== Task data
-- ==== Sys2Proof/Machine/Secure.lean ====
section
/-! DEFINITION. Securing: manifests, images, their drain and commit, restore (R349 to R379). -/
namespace Sys2Proof.Machine
open Sys2Proof

/-- A manifest entry (R352). -/
structure MEnt where
  kind : Nat
  stack : Nat
  obj : Nat
  copy : Nat
  aux : Nat
  ok : Bool
  deriving DecidableEq, Repr

/-- An entry from its 32 bytes. -/
def mentOf (raw : Nat) : MEnt :=
  let kind := bits raw 1 0
  let res := fieldMask 0 7 2 + fieldMask 1 7 5 + fieldMask 2 47 0 + fieldMask 8 63 52 +
    (if kind = 1 then fieldMask 16 63 52 else fieldMask 16 63 0) + fieldMask 24 63 52
  { kind := kind, stack := bits (bytesAt raw 1 1) 4 0, obj := bits (bytesAt raw 8 8) 51 0,
    copy := bits (bytesAt raw 16 8) 51 0, aux := bits (bytesAt raw 24 8) 51 0, ok := kind ≠ 0 && raw &&& res = 0 }

/-- Turn a refused placement (R241) of a computation into another code. -/
def Act.recode {α : Type} (m : Act α) (old new : Nat) : Act α := fun w =>
  match m w with
  | (.error f, w') => (.error (if f.code = old && !f.poison then ⟨1, new, false, none⟩ else f), w')
  | r => r

/-- The extents of a row of a row-by-row block (R340, R356). -/
def Desc.rowExtents (d : Desc) (row : Nat) : List (Nat × Nat) :=
  let n := d.size 0
  if d.fmt = 0xE then [(d.base + row * (n / 32 * 192), n / 32 * 192)]
  else [(d.base + row * n, n), (d.scalePtr + row * n / 32, n / 32)]

/-- Items of an entry in the order of R356, with their address ranges: 0 tensor, 1 area, 2 widen region, 7 descriptor of a
region; 3 version records, 4 masters, 5 first and 6 second moments of a block in the slots that hold update `u`. -/
def entryItems (c u : Nat) (e : MEnt) : Act (List (Nat × List (Nat × Nat))) := do
  let use := rootUse c e.stack 0 true
  match e.kind with
  | 1 =>
    let b ← readBlock c e.obj (some e.stack)
    let get := fun (l : List Desc) (i : Nat) => l.getD i Desc.none
    let emb := bit b.mode 1
    let rows := if emb then (get b.w 0).size 1 else 1
    let slots ← (List.range rows).mapM (fun r => do
      let raw ← vreadNat use (e.aux + 16 * r) 16
      return (currentHalf raw (u + 1)).2.2)
    let item := fun (l : List Desc) =>
      if emb then slots.zipIdx.flatMap (fun (p : Nat × Nat) => (get l p.1).rowExtents p.2)
      else (get l (slots.headD 0)).extents
    return [(3, [(e.aux, 16 * rows)]), (4, item b.w), (5, item b.m)] ++ (if b.opt = 0 then [(6, item b.v)] else [])
  | 2 =>
    let d ← readDesc use e.obj
    return [(0, d.extents)]
  | _ =>
    let d ← readDesc use e.obj
    let h ← readArea use { d with prec := e.aux } none
    let area := match h with
      | none => []
      | some h =>
        [(1, [(h.addr, 64 + h.tiles * (16 + 4 * h.cap))])] ++
          (if h.widen = 0 then [] else [(2, [(h.widen, h.tiles * (if h.act then 65536 else 131072))])])
    return [(7, [(e.obj, 64)]), (0, d.extents)] ++ area

/-- The tag of an item of an entry; the capture's tag. -/
def itemTag (entry item : Nat) : Nat := 8 * entry + item
/-- The tag of the capture (R355). -/
def capTag : Nat := 2 ^ 32

/-- The manifest's entries. -/
def readManifest (c va n : Nat) : Act (List MEnt × Nat) := do
  let bs ← vread (coordUse c) va (32 * n)
  return ((chunksOf 32 bs).map (fun b => mentOf (leNat b)), crc32c bs)

/-- Every operand of an entry lies in its stack (R241, R353): of a block both slots, its records and the copy that it names. -/
def entryPlaced (c : Nat) (e : MEnt) : Act Unit := do
  let use := rootUse c e.stack 0 true
  let placed := fun (xs : List (Nat × Nat)) => do
    let _ ← stackRuns use false xs
  if e.kind = 1 then
    let b ← readBlock c e.obj (some e.stack)
    let rows := if bit b.mode 1 then (b.w.headD Desc.none).size 1 else 1
    placed ((e.obj, 128) :: (e.aux, 16 * rows) :: (b.w ++ b.m ++ b.v).flatMap (·.extents))
    if e.copy ≠ 0 then
      let d ← readDesc use e.copy
      placed ((e.copy, 64) :: (← dstExtents use d))
  else
    placed ((e.obj, 64) :: ((← entryItems c 0 e).flatMap (·.2)))

/-- Every range of the image of update `u` but its capture, in the order of R356 within each stack. -/
def imageRanges (c u : Nat) (es : List MEnt) : Act (List SRange) := do
  let mut out : List SRange := []
  for k in [2, 3, 1] do
    for (e, i) in es.zipIdx do
      if e.kind = k then
        let items ← entryItems c u e
        for (t, xs) in items do
          let rs ← stackRuns (rootUse c e.stack 0 true) false xs
          out := out ++ [⟨e.stack, itemTag i t, rs⟩]
  return out

/-- The ranges of an image in the order of a part: stack by stack, each in the order of R356 (R365, log entry 258). -/
def partOrder (rs : List SRange) : List SRange := (List.range 32).flatMap (fun s => rs.filter (fun r => r.stack = s))

/-- The bytes of ranges. -/
def rangeBytes (rs : List SRange) : Nat := ((rs.flatMap (·.runs)).map (·.2)).sum

/-- The status record (R360), 64 bytes. -/
def Secure.status (x : Secure) : List Nat :=
  [b2n x.isOpen + 2 * b2n x.rolling, 0, 0, 0] ++ leBytes 4 x.lastLocal ++ leBytes 4 x.lastNet ++ leBytes 4 x.image ++
    leBytes 4 x.skipped ++ leBytes 4 x.drainUs ++ leBytes 8 x.lastBytes ++ List.replicate 32 0

/-- Write the status record of a context. -/
def State.writeStatus (s : State) (c : Nat) : State :=
  match (s.dev.upd c).sec with
  | none => s
  | some x => (s.runAct (vwrite (coordUse c) x.f.status x.status)).2

/-- Change the securing of a context. -/
def Dev.updSec (d : Dev) (c : Nat) (f : Secure → Secure) : Dev := d.updUpd c (fun u => { u with sec := u.sec.map f })

/-! SOPEN and SCLOSE. -/

/-- The low bits and ranges of a snapshot command's fields that must be 0 (R404, R414). -/
def snapBad (f : SnapF) : Nat := f.reserved + f.manifest % 64 + f.table % 64 + f.status % 64

/-- Securing as an SOPEN opens it: no image, an empty status; the commit sequence goes on (R349, R350, R366). -/
def Secure.opened (o : Origin) (f : SnapF) (old : Option Secure) : Secure :=
  { o := o, f := f, isOpen := true, closing := [], rolling := false, image := 0, started := 0, targets := [], manifest := 0,
    plan := [], ranges := [], data := [], step := 0, epoch := 0, rank := 0, lastLocal := 0, lastNet := 0, skipped := 0,
    drainUs := 0, lastBytes := 0, commitSeq := (old.map (·.commitSeq)).getD 0, heldStep := none, slotNo := 0, capSlot := 0,
    due := none, sent := none }

/-- SOPEN's checks (R349, R350, R353, R378, R431) and its effect. -/
def sopen (o : Origin) (f : SnapF) : Act Bool := do
  plainHeader o (snapBad f)
  let c := o.ctx.val
  let d ← Act.dev
  Act.refuseIf (d.fn 0x5800 ≠ 2) 0x0A06
  let old := (d.upd c).sec
  Act.refuseIf ((old.map (·.isOpen)).getD false) 0x0A03
  let storeOpen := match d.handle? f.handle with
    | some x => x.kind = 1 && x.ctx = c
    | none => false
  Act.refuseIf ((f.opt = 1 && [0, 1, 2, 3].any (fun p => !(d.snap.contains p))) || (f.netInterval ≠ 0 && !storeOpen)) 0x0A02
  Act.refuseIf (!(d.ownsObj c f.obj)) 0x0203
  let (es, _) ← readManifest c f.manifest f.entries
  Act.refuseIf (es.isEmpty || es.any (fun e => !e.ok) || (es.map (·.obj)).dedup.length ≠ es.length) 0x0A01
  let rs ← (do es.forM (entryPlaced c); imageRanges c (d.ctxReg c 0x09) es : Act (List SRange)).recode 0x0505 0x0A01
  Act.refuseIf (f.opt = 1 && [0, 1, 2, 3].any (fun p => f.localLen * 4096 < rangeBytes (rs.filter (fun r => r.stack / 8 = p))))
    0x0A01
  let x := Secure.opened o f old
  Act.upd (fun d => d.updUpd c (fun u => { u with sec := some x }))
  vwrite (coordUse c) f.status x.status
  return true

/-- SOPEN (R349). -/
def execSopen (o : Origin) (f : SnapF) (s : State) : Host.Outcome State Fault Refusal :=
  .next (s.issueCmd o 0x78 15 (cmdOf o 0x78 f.reserved (snapFields 0x78 f)) (sopen o f))

/-- Close securing: the open bit is cleared and every SCLOSE that waited completes (R371). -/
def State.closeSecure (s : State) (c : Nat) : State :=
  let s := s.onDev (fun d => match (d.upd c).sec with
    | some x => x.closing.foldl (fun d o => d.markDone c o.stream.val o.seq) d
    | none => d)
  (s.onDev (fun d => d.updSec c (fun x => { x with isOpen := false, closing := [] }))).writeStatus c

/-- After a change of an image: securing closes where an SCLOSE waited for its end, else the status record is written. -/
def State.afterImage (s : State) (c : Nat) : State :=
  let ends := match (s.dev.upd c).sec with
    | some x => x.image = 0 && !x.closing.isEmpty
    | none => false
  if ends then s.closeSecure c else s.writeStatus c

/-- SCLOSE: an image in progress completes first (R371). -/
def sclose (o : Origin) (reserved : Nat) : Act Bool := do
  plainHeader o reserved
  let c := o.ctx.val
  let d ← Act.dev
  match (d.upd c).sec with
  | none => return true
  | some x =>
    if x.image ≠ 0 then
      Act.upd (fun d => d.updSec c (fun x => { x with closing := x.closing ++ [o] }))
      return false
    Act.upd (fun d => d.updSec c (fun x => { x with isOpen := false, closing := [] }))
    if x.isOpen then vwrite (coordUse c) x.f.status ({ x with isOpen := false } : Secure).status
    return true

/-- SCLOSE (R371). -/
def execSclose (o : Origin) (reserved : Nat) (s : State) : Host.Outcome State Fault Refusal :=
  .next (s.issueCmd o 0x79 15 (cmdOf o 0x79 reserved []) (sclose o reserved))

/-! The start of an image (R354, R355, R361, R363). -/

/-- The captured items (R351, R355): state record, precision table, seed, step counter, update index. -/
def captureItems (c rec_ u : Nat) : Act (List Nat) := do
  let d ← Act.dev
  let base := bits (d.ctxReg c 0x0A) 51 0
  let n := if base = 0 then 0 else bits (d.ctxReg c 0x0B) 12 0
  let table ← vread (coordUse c) base (576 * n)
  return leBytes 1024 rec_ ++ table ++ leBytes 8 (d.seed c) ++ leBytes 8 (d.ctxReg c 0x08) ++ leBytes 4 u

/-- A target is done with an image, or fails; without another the image is over. -/
def Secure.dropTarget (x : Secure) (kind : Nat) : Secure :=
  let ts := x.targets.filter (fun t => t.kind ≠ kind)
  let x := if kind = 1 then { x with sent := none } else x
  if ts.isEmpty then { x with targets := [], image := 0, ranges := [], data := [] } else { x with targets := ts }

/-- A local image that does not complete gives its slot up: the next one takes the same again, so that the previous complete
image is not overwritten (R365, R367, R370). -/
def Secure.failTarget (x : Secure) (kind : Nat) : Secure :=
  let x := if kind = 0 && x.targets.any (fun t => t.kind = 0) then { x with slotNo := 1 - x.slotNo } else x
  x.dropTarget kind

/-- The image of a context ends without completion on every target (R370, R546). -/
def Secure.dropImage (x : Secure) : Secure := (x.failTarget 0).failTarget 1

/-- The rank of this package in the epoch of a context's job handle, 0 without one (R366). -/
def Dev.rankIn (d : Dev) (c epoch : Nat) : Nat :=
  match d.net.handles.find? (fun p => p.2.ctx = c && p.2.kind = 0 && p.2.epoch = epoch) with
  | some p => p.2.rank
  | none => 0

/-- The first block of an image slot on the local target (R365). -/
def Secure.slotBase (x : Secure) (slot : Nat) : Nat := x.f.localBase + slot * (x.f.localLen / 2)

/-- The 4 MiB of slab 63 of stack 0 that the capture of a context takes: the least not taken by another's (R355, log entry
257). -/
def Dev.capSlot (d : Dev) (c : Nat) : Nat :=
  let taken := d.upds.filterMap (fun p => match p.2.sec with
    | some x => if p.1 ≠ c && (x.image ≠ 0 || x.due.isSome) then some x.capSlot else none
    | none => none)
  ((List.range 256).find? (fun k => !(taken.contains k))).getD 0

/-- The stack offset of a capture. -/
def capOffset (slot : Nat) : Nat := 63 * 2 ^ 30 + slot * 2 ^ 22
====
Work to be completed: An exact copy of the lines above, from the one containing "def readManifest (c" through the one containing "return ((chunksOf 32", is the whole of the answer.

Output of the task:
def readManifest (c va n : Nat) : Act (List MEnt × Nat) := do
  let bs ← vread (coordUse c) va (32 * n)
  return ((chunksOf 32 bs).map (fun b => mentOf (leNat b)), crc32c bs)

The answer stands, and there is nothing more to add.